I will test in a non-IPFire but equivalent VM to ascertain correctness of my analysis, but I have no clue about how to compile for IPFire.
I’ll report ASAP.

bonnietwin · 21 June 2023 15:09

There was nothing “below” indicating what the cause is thought to be. Maybe you missed to attach or copy and paste something?

In the c code the following article is listed

http://lwn.net/Articles/301888/

and this covers the principle of what the code is doing by looking at some standard memory locations defined by Intel & AMD for hypervisor info.

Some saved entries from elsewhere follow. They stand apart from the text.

-- ==== Sys2Proof/Laws/PerInstr.lean ====
section
/-! SUPPORT. Per command: its word carries its opcode, and the reserved bits are 0 (30_encoding.md R76, R77). -/

namespace Sys2Proof.Laws

theorem opcField_packWord (opc : BitVec 4) (push all : Bool) (idx : BitVec 8) (value : BitVec 16) :
    opcField (packWord opc push all idx value) = opc := by
  unfold opcField packWord
  ext i hi
  simp
  interval_cases i <;> simp

theorem rsv_packWord (opc : BitVec 4) (push all : Bool) (idx : BitVec 8) (value : BitVec 16) :
    (packWord opc push all idx value).extractLsb' 24 2 = 0#2 := by
  unfold packWord
  ext i hi
  simp
  interval_cases i <;> simp

/-- The word of a command has the command's opcode in bits 31:28 and 0 in the reserved bits 25:24. -/
def Opcode.Statement (i : Instr) : Prop :=
  opcField (encode i) = i.opcode ∧ (encode i).extractLsb' 24 2 = 0#2

theorem Opcode.turnOn (t : Target) : Opcode.Statement (.turnOn t) :=
  ⟨opcField_packWord _ _ _ _ _, rsv_packWord _ _ _ _ _⟩

theorem Opcode.turnOff (t : Target) : Opcode.Statement (.turnOff t) :=
  ⟨opcField_packWord _ _ _ _ _, rsv_packWord _ _ _ _ _⟩

theorem Opcode.setBrightness (t : Target) (v : Int) (push : Bool) : Opcode.Statement (.setBrightness t v push) :=
  ⟨opcField_packWord _ _ _ _ _, rsv_packWord _ _ _ _ _⟩

theorem Opcode.setRed (t : Target) (v : Int) (push : Bool) : Opcode.Statement (.setRed t v push) :=
  ⟨opcField_packWord _ _ _ _ _, rsv_packWord _ _ _ _ _⟩

theorem Opcode.setGreen (t : Target) (v : Int) (push : Bool) : Opcode.Statement (.setGreen t v push) :=
  ⟨opcField_packWord _ _ _ _ _, rsv_packWord _ _ _ _ _⟩

theorem Opcode.setBlue (t : Target) (v : Int) (push : Bool) : Opcode.Statement (.setBlue t v push) :=
  ⟨opcField_packWord _ _ _ _ _, rsv_packWord _ _ _ _ _⟩

theorem Opcode.updateAll : Opcode.Statement (.updateAll) :=
  ⟨opcField_packWord _ _ _ _ _, rsv_packWord _ _ _ _ _⟩

theorem Opcode.teardown : Opcode.Statement (.teardown) :=
  ⟨opcField_packWord _ _ _ _ _, rsv_packWord _ _ _ _ _⟩

theorem Opcode.reserved0 : Opcode.Statement (.reserved0) :=
  ⟨opcField_packWord _ _ _ _ _, rsv_packWord _ _ _ _ _⟩

theorem Opcode.reserved8 : Opcode.Statement (.reserved8) :=
  ⟨opcField_packWord _ _ _ _ _, rsv_packWord _ _ _ _ _⟩

theorem Opcode.reserved9 : Opcode.Statement (.reserved9) :=
  ⟨opcField_packWord _ _ _ _ _, rsv_packWord _ _ _ _ _⟩

theorem Opcode.reservedA : Opcode.Statement (.reservedA) :=
  ⟨opcField_packWord _ _ _ _ _, rsv_packWord _ _ _ _ _⟩

theorem Opcode.reservedB : Opcode.Statement (.reservedB) :=
  ⟨opcField_packWord _ _ _ _ _, rsv_packWord _ _ _ _ _⟩

theorem Opcode.reservedC : Opcode.Statement (.reservedC) :=
  ⟨opcField_packWord _ _ _ _ _, rsv_packWord _ _ _ _ _⟩

theorem Opcode.reservedD : Opcode.Statement (.reservedD) :=
  ⟨opcField_packWord _ _ _ _ _, rsv_packWord _ _ _ _ _⟩

theorem Opcode.reservedE : Opcode.Statement (.reservedE) :=
  ⟨opcField_packWord _ _ _ _ _, rsv_packWord _ _ _ _ _⟩

end Sys2Proof.Laws
end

mc5686 · 21 June 2023 15:29

My bad.
I was answering your question so I assumed my previous comment would have been “below”, while it is actually “above”.
Sorry for the confusion.
I copy it here so to avoid further mishap:

Analyzing code it seems there’s a problem:

in my case /sys/hypervisor/type is not present, so the __asm__ check is performed.

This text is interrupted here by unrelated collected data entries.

-- ==== Sys2Proof/Laws/Step.lean ====
section
/-! SUPPORT. What one step of the machine can do, said once: the cases of a step that answers a next state. -/

namespace Sys2Proof.Laws

open Sys2Proof.Machine Sys2Proof.Safety

/-- The state in which caller `k`'s word is accepted: its turn and its word are gone. -/
def afterWord (k : Nat) (ws : List Word) (rest : List Turn) (s : State) : State :=
  { s with turns := rest, callers := s.callers.set k ws }

/-- A step from `s` to `t`, by its cause. -/
inductive StepCause (s t : State) : Prop where
  /-- The running push advances by one line write. -/
  | push (busy : s.busy = true) (polite : waitsPolitely s.turns = true) (adv : advancePush s = .next t)
  /-- Nothing of the block changes: no turn is left, or the turn passes. -/
  | pass (idle : s.busy = false) (ts : List Turn) (eq : t = { s with turns := ts })
  /-- A caller's word is run as one step. -/
  | command (idle : s.busy = false) (k : Nat) (w : Word) (ws : List Word) (rest : List Turn)
      (turns : s.turns = .caller k :: rest) (word : s.callers[k]? = some (w :: ws))
      (run : exec (decode w) (afterWord k ws rest s) = .next t)
  /-- A caller's word is accepted, up to the start of its push. -/
  | start (idle : s.busy = false) (k : Nat) (w : Word) (ws : List Word) (rest : List Turn)
      (turns : s.turns = .caller k :: rest) (word : s.callers[k]? = some (w :: ws))
      (eq : t = beginInstr (decode w) (afterWord k ws rest s))
  /-- Construction, as one step or up to the start of its push. -/
  | construct (idle : s.busy = false) (life : s.life ≠ .ready) (p : Platform) (rest : List Turn)
      (turns : s.turns = .construct p :: rest)
      (eq : t = runConstruct p { s with turns := rest } ∨ t = beginConstruct p { s with turns := rest })

theorem step_of_busy (s : State) (hb : s.busy = true) (hw : waitsPolitely s.turns = true) :
    step s = advancePush s := by
  unfold step busyStep
  simp only [hb, if_true]
  rcases hts : s.turns with _ | ⟨t, ts⟩
  · rfl
  · cases t <;> simp_all [waitsPolitely]

theorem polite_of_busy_next (s t : State) (hb : s.busy = true) (h : step s = .next t) :
    waitsPolitely s.turns = true := by
  rcases hts : s.turns with _ | ⟨x, ts⟩
  · rfl
  · cases x <;> first | rfl | simp [step, busyStep, hb, hts] at h

theorem takeWord_of_some (k : Nat) (s : State) (w : Word) (ws : List Word) (h : s.callers[k]? = some (w :: ws)) :
    takeWord k s = some (w, { s with callers := s.callers.set k ws }) := by
  simp [takeWord, h]

/-- A run of `n + 1` steps is one step and then `n`. -/
theorem run_succ_of_next (n : Nat) (s t : State) (h : step s = .next t) : core.run (n + 1) s = core.run n t := by
  have h' : core.step s = .next t := h
  simp only [Host.Core.run, h']

/-- A caller's turn in an idle block accepts its next word. -/
theorem step_of_caller (s : State) (k : Nat) (w : Word) (ws : List Word) (rest : List Turn) (hb : s.busy = false)
    (ht : s.turns = .caller k :: rest) (hc : s.callers[k]? = some (w :: ws)) :
    step s = acceptWord w (afterWord k ws rest s) := by
  have hw := takeWord_of_some k { s with turns := rest } w ws hc
  simp only [step, hb, Bool.false_eq_true, if_false, takeTurn, ht, takeCaller]
  simp only [hb] at hw
  simp only [hw, afterWord, hb]

theorem takeCaller_cases (k : Nat) (s t : State) (h : takeCaller k s = .next t) :
    t = s ∨ ∃ w ws, s.callers[k]? = some (w :: ws) ∧ acceptWord w { s with callers := s.callers.set k ws } = .next t := by
  unfold takeCaller takeWord at h
  rcases hq : s.callers[k]? with _ | q
  · simp only [hq] at h
    cases h
    exact .inl rfl
  · cases q with
    | nil =>
      simp only [hq] at h
      cases h
      exact .inl rfl
    | cons w ws =>
      simp only [hq] at h
      exact .inr ⟨w, ws, rfl, h⟩

theorem takeConstruct_cases (p : Platform) (s t : State) (h : takeConstruct p s = .next t) :
    s.life ≠ .ready ∧ (t = runConstruct p s ∨ t = beginConstruct p s) := by
  unfold takeConstruct at h
  rcases hl : s.life with _ | _ | _ | _ <;> rcases hg : s.grain with _ | _ <;> simp only [hl, hg] at h <;> cases h <;>
    simp

/-- Every step that answers a next state has one of the causes. -/
theorem step_cases (s t : State) (h : step s = .next t) : StepCause s t := by
  cases hb : s.busy with
  | true =>
    have hw := polite_of_busy_next s t hb h
    exact .push hb hw (by rw [← step_of_busy s hb hw]; exact h)
  | false =>
    simp only [step, hb, Bool.false_eq_true, if_false] at h
    rcases hts : s.turns with _ | ⟨x, rest⟩
    · simp only [takeTurn, hts] at h
      cases h
      exact .pass hb s.turns rfl
    · cases x with
      | caller k =>
        simp only [takeTurn, hts] at h
        rcases takeCaller_cases k _ t h with h | ⟨w, ws, hq, h⟩
        · exact .pass hb rest h
        · unfold acceptWord at h
          simp only at h
          split at h
          · exact .command hb k w ws rest hts hq h
          · cases h
            exact .start hb k w ws rest hts hq rfl
      | awaitIdle =>
        simp only [takeTurn, hts] at h
        cases h
        exact .pass hb rest rfl
      | construct p =>
        simp only [takeTurn, hts] at h
        obtain ⟨hl, ht⟩ := takeConstruct_cases p _ t h
        exact .construct hb hl p rest hts ht
      | foreignWrite l v =>
        simp only [takeTurn, hts, takeForeignWrite] at h
        split at h <;> split at h <;> cases h <;> exact .pass hb rest rfl

end Sys2Proof.Laws
end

I am under an hypervisor (QEmu) and thus presumably has_hypervisor is TRUE

if sig.text is not empty the check loop is entered.

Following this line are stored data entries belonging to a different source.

theorem decode_packWord_switch {t : Target} (ht : t.wf = true) :
    decode (packWord 0x1#4 false t.allBit t.idxBits 0#16) = .turnOn t ∧
    decode (packWord 0x2#4 false t.allBit t.idxBits 0#16) = .turnOff t := by
  simp [decode, opcField_packWord, targetField_packWord, ht]

theorem decode_packWord_set {t : Target} {v : Int} (push : Bool) (ht : t.wf = true) (hv : valueWf v = true) :
    decode (packWord 0x3#4 push t.allBit t.idxBits (BitVec.ofInt 16 v)) = .setBrightness t v push ∧
    decode (packWord 0x4#4 push t.allBit t.idxBits (BitVec.ofInt 16 v)) = .setRed t v push ∧
    decode (packWord 0x5#4 push t.allBit t.idxBits (BitVec.ofInt 16 v)) = .setGreen t v push ∧
    decode (packWord 0x6#4 push t.allBit t.idxBits (BitVec.ofInt 16 v)) = .setBlue t v push := by
  simp [decode, opcField_packWord, targetField_packWord, valueField_packWord, ht, hv]

/-- Settles O1: each field a command has is read back from its place, and the opcode selects the command. -/
theorem decodeEncodeRoundTrip : Obligations.DecodeEncodeRoundTrip := by
  unfold Obligations.DecodeEncodeRoundTrip
  intro i hi
  cases i with
  | turnOn t => exact (decode_packWord_switch hi).1
  | turnOff t => exact (decode_packWord_switch hi).2
  | setBrightness t v push =>
    obtain ⟨ht, hv⟩ := Bool.and_eq_true_iff.1 hi
    exact (decode_packWord_set push ht hv).1
  | setRed t v push =>
    obtain ⟨ht, hv⟩ := Bool.and_eq_true_iff.1 hi
    exact (decode_packWord_set push ht hv).2.1
  | setGreen t v push =>
    obtain ⟨ht, hv⟩ := Bool.and_eq_true_iff.1 hi
    exact (decode_packWord_set push ht hv).2.2.1
  | setBlue t v push =>
    obtain ⟨ht, hv⟩ := Bool.and_eq_true_iff.1 hi
    exact (decode_packWord_set push ht hv).2.2.2
  | _ => decide

/-! ### Encode of decode -/

/-- The 8 bits of `IDX` name an index a signed byte can hold (30_encoding.md R74). -/
theorem targetField_wf (w : Word) : (targetField w).wf = true := by
  unfold targetField
  split
  · rfl
  · have hlo := (w.extractLsb' 16 8).le_toInt
    have hhi := (w.extractLsb' 16 8).toInt_lt
    rw [Target.wf, decide_eq_true_iff, idxField]
    omega

theorem valueField_wf (w : Word) : valueWf (valueField w) = true := by
  have hlo := (w.extractLsb' 0 16).le_toInt
  have hhi := (w.extractLsb' 0 16).toInt_lt
  rw [valueWf, decide_eq_true_iff, valueField]
  omega

/-- Every word decodes to a well-formed command (30_encoding.md R71). -/
theorem decode_wf (w : Word) : (decode w).wf = true := by
  unfold decode
  split <;> simp [Instr.wf, targetField_wf, valueField_wf]

@[simp] theorem allBit_targetField (w : Word) : (targetField w).allBit = allField w := by
  unfold targetField
  cases allField w <;> rfl

@[simp] theorem idxBits_targetField (w : Word) :
    (targetField w).idxBits = if allField w then 0#8 else w.extractLsb' 16 8 := by
  unfold targetField
  cases allField w with
  | true => rfl
  | false => exact BitVec.ofInt_toInt

@[simp] theorem ofInt_valueField (w : Word) : BitVec.ofInt 16 (valueField w) = w.extractLsb' 0 16 :=
  BitVec.ofInt_toInt

/-- The fields of `w` that its command reads, each at its place, and 0 elsewhere (30_encoding.md R76). -/
def fieldsRead (w : Word) : Word :=
  packWord (opcField w) (pushField w && readsOperand (opcField w)) (allField w && readsTarget (opcField w))
    (if readsTarget (opcField w) && !allField w then w.extractLsb' 16 8 else 0#8)
    (if readsOperand (opcField w) then w.extractLsb' 0 16 else 0#16)

theorem and_readMask_eq_fieldsRead (w : Word) : w &&& readMask w = fieldsRead w := by
  rw [readMask_eq_packWord, fieldsRead]
  apply word_ext
  · rw [opcField_and, opcField_packWord, opcField_packWord, BitVec.and_allOnes]
  · simp
  · simp
  · simp [BitVec.extractLsb'_and, rsv_packWord]
  · rw [BitVec.extractLsb'_and, idxBits_packWord, idxBits_packWord]
    split
    · exact BitVec.and_allOnes
    · exact BitVec.and_zero
  · rw [BitVec.extractLsb'_and, valueBits_packWord, valueBits_packWord]
    split
    · exact BitVec.and_allOnes
    · exact BitVec.and_zero

/-- By opcode: the encoder writes the fields the decoder has read. -/
theorem encode_decode_eq_fieldsRead (w : Word) : encode (decode w) = fieldsRead w := by
  unfold decode fieldsRead
  generalize opcField w = opc
  obtain ⟨n⟩ := opc
  fin_cases n <;> cases h : allField w <;> simp [encode, Instr.opcode, readsTarget, readsOperand, h]

/-- Settles O2: both sides are the packed word of the fields read. -/
theorem encodeDecodeKeepsTheBitsRead : Obligations.EncodeDecodeKeepsTheBitsRead := by
  unfold Obligations.EncodeDecodeKeepsTheBitsRead
  exact fun w => ⟨decode_wf w, (encode_decode_eq_fieldsRead w).trans (and_readMask_eq_fieldsRead w).symm⟩

/-- Settles O4: twelve closed words, evaluated. -/
theorem writtenOutWordsDecode : Obligations.WrittenOutWordsDecode := by
  unfold Obligations.WrittenOutWordsDecode
  decide

end Sys2Proof.Proofs
end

if string is not found before loop will try strcmp(hypervisor_ids[HYPER_OTHER], sig.text)

but hypervisor_ids[HYPER_OTHER] = NULL

BOOOOMMM!!!

Can someone cross-check my analysis?

Thanks for your patience
Mauro

bonnietwin · 21 June 2023 15:45

Ah okay. Yes, you have to be careful with below and above in the forum. Better to specifically mention a post number or make a link to it.

I am not familiar at all with c code but I would struggle to understand why a c strcmp between a string and a null (which is still a string) would cause the kernel to throw a segmentation fault.

It would make more sense if one of the assembler related commands accessing specific memory locations is accessing something that is protected in some way or is the wrong memory location for that info. That would make more sense to me for causing a segmentation fault.
What kernel version are you using on the system running the QEMU instance.

I think this needs one of the more experienced developers to look at it.

Hopefully @xperimental is able to reproduce the fault because then one of the experienced developers can do the same and that enables them to do special builds where they can access tools like gdb etc to track the root cause of the problem.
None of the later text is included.